Stored data entries ::
/-- Two writes in a row are one write of both lanes. -/
theorem ringWritten_append {r : Ring} (h : r.cap ≠ 0) (l₁ l₂ : List Byte) :
    ringWritten (ringWritten r l₁) l₂ = ringWritten r (l₁ ++ l₂) := by
  have hmem : (ringWritten (ringWritten r l₁) l₂).mem = (ringWritten r (l₁ ++ l₂)).mem := by
    rw [ringWritten_mem, ringWritten_wr h, ringWritten_cap, writeSamples_mod, ringWritten_mem,
      ringWritten_mem, writeSamples_append]
  have hwr : (ringWritten (ringWritten r l₁) l₂).wr = (ringWritten r (l₁ ++ l₂)).wr := by
    apply BitVec.eq_of_toNat_eq
    rw [ringWritten_wr (r := ringWritten r l₁) h, ringWritten_wr h, ringWritten_wr h,
      ringWritten_cap, Nat.mod_add_mod, List.length_append, Nat.add_assoc]
  have hfilled :
      (ringWritten (ringWritten r l₁) l₂).filled = (ringWritten r (l₁ ++ l₂)).filled := by
    apply BitVec.eq_of_toNat_eq
    rw [ringWritten_filled, ringWritten_filled, ringWritten_filled, ringWritten_cap,
      List.length_append]
    omega
  exact (Ring.mk.injEq ..).mpr ⟨rfl, hwr, hmem, hfilled⟩

/-! ### The operations of configuring and writing (41_ring_buffer.md R151, R153) -/

theorem exec_rbConfigure_of_cap {s : State} (h : s.port.cap ≠ 0) :
    exec .rbConfigure s = .next (configureRing s.port.cap s.port.c s) := if_neg h

theorem exec_rbWrite_of_cap {s : State} (h : s.rb[s.port.c].cap ≠ 0) :
    exec .rbWrite s = .next (withRing s.port.c (ringWritten s.rb[s.port.c] s.port.lane) s) := by
  change (writeRing s.port.c s.port.lane s).outcome _ = _
  rcases writeRing_cases s.port.c s.port.lane s with ⟨h0, -, -⟩ | ⟨-, hw⟩
  · exact absurd h0 h
  · rw [hw]
    rfl

/-- Settles O22: the ring left is the ring written, cell by cell the last sample that goes there or
the old contents. -/
theorem rbConfigureAndWriteComplete : Obligations.RbConfigureAndWriteComplete := by
  refine ⟨fun s h => exec_rbConfigure_of_cap h, ?_⟩
  rintro s r n rfl rfl hcap
  exact ⟨_, exec_rbWrite_of_cap hcap, rfl, ringWritten_wr hcap _, ringWritten_filled _ _,
    fun k hk hlast => read_writeSamples_of_last hk hlast,
    fun a hother => read_writeSamples_of_ne _ _ _ _ hother⟩

/-! ### The cells of a window (41_ring_buffer.md R156, R157) -/

theorem windowCells_getElem? (r : Ring) {len k : Nat} (endOffset : Nat) (hk : k < len) :
    (windowCells r len endOffset)[k]? =
      some (r.mem.read? ((windowStart r len endOffset + k) % r.cap.toNat)) := by
  simp [windowCells, hk]

theorem windowStart_cast {r : Ring} (h : r.cap ≠ 0) (len endOffset : Nat) :
    (windowStart r len endOffset : Int) =
      ((r.wr.toNat : Int) - endOffset - len) % (r.cap.toNat : Int) :=
  Int.toNat_of_nonneg (Int.emod_nonneg _ (by have := BitVec.toNat_pos_of_ne_zero h; omega))

theorem windowStart_lt {r : Ring} (h : r.cap ≠ 0) (len endOffset : Nat) :
    windowStart r len endOffset < r.cap.toNat := by
  have hlt := Int.emod_lt_of_pos ((r.wr.toNat : Int) - endOffset - len)
    (by exact_mod_cast BitVec.toNat_pos_of_ne_zero h : (0 : Int) < r.cap.toNat)
  rw [← windowStart_cast h] at hlt
  exact_mod_cast hlt

/-- Cell `k` of a window lies `k` cells after its start, the whole reduced once. -/
theorem windowCell_cast {r : Ring} (h : r.cap ≠ 0) (len endOffset k : Nat) :
    (((windowStart r len endOffset + k) % r.cap.toNat : Nat) : Int) =
      ((r.wr.toNat : Int) - endOffset - len + k) % (r.cap.toNat : Int) := by
  rw [Int.natCast_emod, Int.natCast_add, windowStart_cast h, Int.emod_add_emod]

/-- Settles O26: a window of at most `cap` cells reaches the end of the ring once at most, so the
cells from `first` on are those from cell 0. -/
theorem windowIsTwoPieces : Obligations.WindowIsTwoPieces := by
  intro r len endOffset first hcap hlen hfirst
  have hstart := windowStart_lt hcap len endOffset
  obtain ⟨rest, hrest⟩ : ∃ rest, len = first + rest := ⟨len - first, by omega⟩
  have hbefore : ∀ k < first,
      (windowStart r len endOffset + k) % r.cap.toNat = windowStart r len endOffset + k :=
    fun k hk => Nat.mod_eq_of_lt (by omega)
  have hafter : ∀ k < rest, (windowStart r len endOffset + (first + k)) % r.cap.toNat = 0 + k := by
    intro k hk
    have hwrap : windowStart r len endOffset + (first + k) = k + r.cap.toNat := by omega
    rw [hwrap, Nat.add_mod_right, Nat.mod_eq_of_lt (by omega), Nat.zero_add]
  have hsplit : List.range len = List.range first ++ (List.range rest).map (first + ·) := by
    rw [hrest, List.range_add]
  have hpiece : len - first = rest := by omega
  rw [windowCells, hsplit, List.map_append, List.map_map, hpiece]
  congr 1
  · exact List.map_congr_left fun k hk => by rw [hbefore k (List.mem_range.mp hk)]
  · exact List.map_congr_left fun k hk => by
      rw [Function.comp_apply, hafter k (List.mem_range.mp hk)]

/-! ### The operation of reading (41_ring_buffer.md R156, R158, R159) -/

theorem exec_rbRead_of_le {s : State}
    (h : s.port.len + s.port.endOffset.toNat ≤ s.rb[s.port.c].cap.toNat) :
    exec .rbRead s =
      .next { s with
        port := { s.port with
          dest := fillFree s.free
            (windowCells s.rb[s.port.c] s.port.len s.port.endOffset.toNat) }
        free := s.free + s.port.len } := by
  change (readRing s.port.c s.port.len s.port.endOffset.toNat s).outcome _ = _
  rcases readRing_cases s.port.c s.port.len s.port.endOffset.toNat s with ⟨hlt, -⟩ | ⟨-, hr⟩
  · exact absurd h (Nat.not_le_of_lt hlt)
  · rw [hr]
    rfl

theorem exec_rbRead_of_lt {s : State}
    (h : s.rb[s.port.c].cap.toNat < s.port.len + s.port.endOffset.toNat) :
    exec .rbRead s = .next (raiseFatal fRingBounds s) := by
  change (readRing s.port.c s.port.len s.port.endOffset.toNat s).outcome _ = _
  rcases readRing_cases s.port.c s.port.len s.port.endOffset.toNat s with ⟨-, hr⟩ | ⟨hle, -⟩
  · rw [hr]
    rfl
  · exact absurd h (Nat.not_lt_of_le hle)

/-- Settles O23: the bytes read are the window's cells, filled. A window with a cell is one of a ring
with a capacity. -/
theorem rbReadCompletes : Obligations.RbReadCompletes := by
  rintro s r e rfl rfl
  refine ⟨fun hle => ⟨_, exec_rbRead_of_le hle, by simp, fun k hk cell hcell => ?_⟩,
    exec_rbRead_of_lt⟩
  have hcap : s.rb[s.port.c].cap ≠ 0 := fun h0 => by
    have hzero : s.rb[s.port.c].cap.toNat = 0 := congrArg BitVec.toNat h0
    omega
  rw [← windowCell_cast hcap, Int.natCast_inj] at hcell
  rw [fillFree_getElem?, windowCells_getElem? _ _ hk, ← hcell]
  cases (s.rb[s.port.c]).mem.read? cell <;> rfl

/-! ### The history a ring holds (41_ring_buffer.md R155, R161) -/

/-- Writing lanes one after another is writing the whole stream at once. -/
theorem foldl_ringWritten {r : Ring} (h : r.cap ≠ 0) (done : List Byte) (lanes : List (List Byte)) :
    lanes.foldl ringWritten (ringWritten r done) = ringWritten r (done ++ lanes.flatten) := by
  induction lanes generalizing done with
  | nil => simp
  | cons lane lanes ih =>
    rw [List.foldl_cons, ringWritten_append h, ih, List.flatten_cons, List.append_assoc]

theorem ringWritten_ringConfigured_nil (cap : BitVec 33) :
    ringWritten (ringConfigured cap) [] = ringConfigured cap := by
  simp [ringWritten, ringConfigured, writeSamples]

theorem ringAfter_eq {cap : BitVec 33} (h : cap ≠ 0) (lanes : List (List Byte)) :
    ringAfter cap lanes = ringWritten (ringConfigured cap) lanes.flatten := by
  have hfold := foldl_ringWritten (r := ringConfigured cap) h [] lanes
  rwa [ringWritten_ringConfigured_nil] at hfold

theorem ringAfter_wr {cap : BitVec 33} (h : cap ≠ 0) (lanes : List (List Byte)) :
    (ringAfter cap lanes).wr.toNat = lanes.flatten.length % cap.toNat := by
  rw [ringAfter_eq h, ringWritten_wr (r := ringConfigured cap) h]
  simp [ringConfigured]

theorem ringAfter_filled {cap : BitVec 33} (h : cap ≠ 0) (lanes : List (List Byte)) :
    (ringAfter cap lanes).filled.toNat = min cap.toNat lanes.flatten.length := by
  rw [ringAfter_eq h, ringWritten_filled]
  simp [ringConfigured]

theorem ringAfter_cap {cap : BitVec 33} (h : cap ≠ 0) (lanes : List (List Byte)) :
    (ringAfter cap lanes).cap = cap := by
  rw [ringAfter_eq h]
  rfl

theorem ringAfter_mem {cap : BitVec 33} (h : cap ≠ 0) (lanes : List (List Byte)) :
    (ringAfter cap lanes).mem = writeSamples cap.toNat [] 0 lanes.flatten := by
  rw [ringAfter_eq h]
  rfl

/-- Indices less than `cap` apart go to different cells. -/
theorem mod_ne_mod_of_lt {cap q q' : Nat} (hlt : q < q') (hnear : q' < q + cap) :
    q' % cap ≠ q % cap :=
  fun heq => hlt.ne' (Nat.mod_injOn_Ico q cap (by simp; omega) (by simp; omega) heq)

/-- One of the last `cap` indices goes to the cell of any earlier one: the index a whole number of
turns later. -/
theorem exists_recent_index {cap P j : Nat} (hcap : 0 < cap) (hj : j < P) :
    ∃ q, P - cap ≤ q ∧ q < P ∧ q % cap = j % cap := by
  have hturns := Nat.div_add_mod (P - 1 - j) cap
  have hlt := Nat.mod_lt (P - 1 - j) hcap
  refine ⟨j + cap * ((P - 1 - j) / cap), by omega, by omega, Nat.add_mul_mod_self_left _ _ _⟩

Problem :: Among the records above, extract exactly the lines from the line with "some (r.mem.read? ((windowStart" to the line with "Int.toNat_of_nonneg (Int.emod_nonneg _", both lines included, and leave out the rest.

Completed task ::
      some (r.mem.read? ((windowStart r len endOffset + k) % r.cap.toNat)) := by
  simp [windowCells, hk]

theorem windowStart_cast {r : Ring} (h : r.cap ≠ 0) (len endOffset : Nat) :
    (windowStart r len endOffset : Int) =
      ((r.wr.toNat : Int) - endOffset - len) % (r.cap.toNat : Int) :=
  Int.toNat_of_nonneg (Int.emod_nonneg _ (by have := BitVec.toNat_pos_of_ne_zero h; omega))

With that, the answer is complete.